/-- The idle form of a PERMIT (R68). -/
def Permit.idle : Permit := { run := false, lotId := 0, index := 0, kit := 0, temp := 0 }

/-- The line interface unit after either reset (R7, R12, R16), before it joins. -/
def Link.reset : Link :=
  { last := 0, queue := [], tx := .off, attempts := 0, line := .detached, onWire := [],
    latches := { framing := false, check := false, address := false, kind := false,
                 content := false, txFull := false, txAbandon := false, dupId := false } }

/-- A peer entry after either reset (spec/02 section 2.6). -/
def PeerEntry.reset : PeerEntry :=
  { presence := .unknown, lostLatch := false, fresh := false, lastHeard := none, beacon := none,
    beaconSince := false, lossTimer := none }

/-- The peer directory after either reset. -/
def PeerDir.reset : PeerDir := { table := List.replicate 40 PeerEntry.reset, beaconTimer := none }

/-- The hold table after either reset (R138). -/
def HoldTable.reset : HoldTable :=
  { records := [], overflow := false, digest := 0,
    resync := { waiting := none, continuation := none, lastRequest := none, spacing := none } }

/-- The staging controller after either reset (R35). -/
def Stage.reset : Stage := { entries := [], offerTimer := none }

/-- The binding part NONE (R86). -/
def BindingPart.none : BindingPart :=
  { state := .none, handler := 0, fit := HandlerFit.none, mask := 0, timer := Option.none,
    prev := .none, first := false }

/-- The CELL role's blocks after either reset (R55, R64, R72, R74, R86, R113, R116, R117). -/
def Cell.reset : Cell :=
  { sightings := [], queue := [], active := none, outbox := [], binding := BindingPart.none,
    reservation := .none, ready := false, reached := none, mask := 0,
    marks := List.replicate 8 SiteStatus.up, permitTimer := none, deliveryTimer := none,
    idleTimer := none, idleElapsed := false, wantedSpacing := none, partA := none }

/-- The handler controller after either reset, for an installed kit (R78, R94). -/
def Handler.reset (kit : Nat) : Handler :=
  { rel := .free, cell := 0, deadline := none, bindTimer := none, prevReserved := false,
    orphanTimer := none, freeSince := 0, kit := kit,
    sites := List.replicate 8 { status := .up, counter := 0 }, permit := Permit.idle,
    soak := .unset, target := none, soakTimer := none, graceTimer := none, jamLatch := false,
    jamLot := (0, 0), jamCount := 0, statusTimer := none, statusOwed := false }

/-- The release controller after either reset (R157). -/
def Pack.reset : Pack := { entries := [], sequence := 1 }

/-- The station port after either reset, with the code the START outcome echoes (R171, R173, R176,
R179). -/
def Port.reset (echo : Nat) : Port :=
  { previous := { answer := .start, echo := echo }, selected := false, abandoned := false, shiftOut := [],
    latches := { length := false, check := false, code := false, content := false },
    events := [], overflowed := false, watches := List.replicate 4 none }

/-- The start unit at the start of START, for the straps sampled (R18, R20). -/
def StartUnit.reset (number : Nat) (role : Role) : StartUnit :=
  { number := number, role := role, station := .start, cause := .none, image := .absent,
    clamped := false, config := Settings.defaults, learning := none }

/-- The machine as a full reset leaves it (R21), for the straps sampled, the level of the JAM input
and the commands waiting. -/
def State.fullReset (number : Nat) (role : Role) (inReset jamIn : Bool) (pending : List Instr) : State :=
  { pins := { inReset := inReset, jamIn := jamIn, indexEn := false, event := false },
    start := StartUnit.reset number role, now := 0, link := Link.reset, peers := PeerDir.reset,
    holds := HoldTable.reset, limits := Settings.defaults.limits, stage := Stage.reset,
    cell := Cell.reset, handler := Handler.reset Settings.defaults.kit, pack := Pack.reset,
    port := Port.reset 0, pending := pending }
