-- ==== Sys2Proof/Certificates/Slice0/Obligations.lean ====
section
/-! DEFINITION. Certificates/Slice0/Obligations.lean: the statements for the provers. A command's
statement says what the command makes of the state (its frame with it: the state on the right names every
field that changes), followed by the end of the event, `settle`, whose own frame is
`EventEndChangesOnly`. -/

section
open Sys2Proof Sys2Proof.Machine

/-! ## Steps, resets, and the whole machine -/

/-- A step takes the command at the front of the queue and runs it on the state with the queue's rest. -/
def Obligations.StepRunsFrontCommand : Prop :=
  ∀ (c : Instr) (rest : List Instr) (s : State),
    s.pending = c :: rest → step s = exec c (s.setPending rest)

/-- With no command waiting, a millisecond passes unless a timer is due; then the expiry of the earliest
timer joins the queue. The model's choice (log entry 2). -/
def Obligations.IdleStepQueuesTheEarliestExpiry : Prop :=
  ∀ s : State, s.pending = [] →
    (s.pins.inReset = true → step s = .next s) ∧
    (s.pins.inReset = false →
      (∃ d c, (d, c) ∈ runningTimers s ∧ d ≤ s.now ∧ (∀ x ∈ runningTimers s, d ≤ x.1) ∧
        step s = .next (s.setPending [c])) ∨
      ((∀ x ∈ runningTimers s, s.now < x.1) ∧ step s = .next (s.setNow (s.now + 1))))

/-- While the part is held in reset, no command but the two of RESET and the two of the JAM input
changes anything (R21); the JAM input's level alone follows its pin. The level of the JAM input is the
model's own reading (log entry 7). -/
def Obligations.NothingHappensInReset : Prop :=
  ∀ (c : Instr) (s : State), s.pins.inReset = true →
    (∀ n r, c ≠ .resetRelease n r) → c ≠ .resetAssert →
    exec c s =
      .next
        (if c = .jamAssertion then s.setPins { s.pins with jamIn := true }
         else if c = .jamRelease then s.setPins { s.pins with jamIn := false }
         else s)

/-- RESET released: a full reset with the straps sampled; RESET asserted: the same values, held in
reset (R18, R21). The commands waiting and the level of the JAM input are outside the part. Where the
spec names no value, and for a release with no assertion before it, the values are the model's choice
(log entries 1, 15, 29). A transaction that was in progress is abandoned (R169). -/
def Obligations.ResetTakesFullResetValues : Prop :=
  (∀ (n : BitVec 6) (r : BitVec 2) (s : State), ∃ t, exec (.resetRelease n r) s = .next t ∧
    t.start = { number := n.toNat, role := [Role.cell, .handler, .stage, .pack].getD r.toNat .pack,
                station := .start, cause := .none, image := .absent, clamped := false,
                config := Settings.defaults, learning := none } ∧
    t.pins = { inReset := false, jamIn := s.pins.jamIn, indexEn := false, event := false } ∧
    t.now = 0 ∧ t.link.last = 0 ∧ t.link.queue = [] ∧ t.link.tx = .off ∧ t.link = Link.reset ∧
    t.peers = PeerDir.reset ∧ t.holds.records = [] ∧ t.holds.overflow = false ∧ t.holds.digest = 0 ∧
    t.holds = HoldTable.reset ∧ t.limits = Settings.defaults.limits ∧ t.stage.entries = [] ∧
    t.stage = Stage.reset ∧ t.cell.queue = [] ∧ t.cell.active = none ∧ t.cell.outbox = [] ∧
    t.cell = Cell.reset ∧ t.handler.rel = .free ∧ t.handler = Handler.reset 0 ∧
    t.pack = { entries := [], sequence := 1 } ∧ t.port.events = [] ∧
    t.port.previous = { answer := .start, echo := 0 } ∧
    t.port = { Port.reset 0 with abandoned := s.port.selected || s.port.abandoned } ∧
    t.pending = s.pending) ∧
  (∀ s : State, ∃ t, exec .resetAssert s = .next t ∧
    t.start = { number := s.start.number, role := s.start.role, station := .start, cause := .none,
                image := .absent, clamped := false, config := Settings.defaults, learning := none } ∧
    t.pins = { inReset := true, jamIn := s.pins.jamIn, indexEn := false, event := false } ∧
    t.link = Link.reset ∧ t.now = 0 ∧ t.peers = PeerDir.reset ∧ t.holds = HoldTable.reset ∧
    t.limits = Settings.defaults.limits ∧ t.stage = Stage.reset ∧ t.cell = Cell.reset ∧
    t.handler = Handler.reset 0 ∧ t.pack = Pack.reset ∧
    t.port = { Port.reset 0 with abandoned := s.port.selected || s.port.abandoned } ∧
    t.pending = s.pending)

= = = =

*Required work*
Answer with a single number, the count of lines above that contain "choice".

*The completed task*
2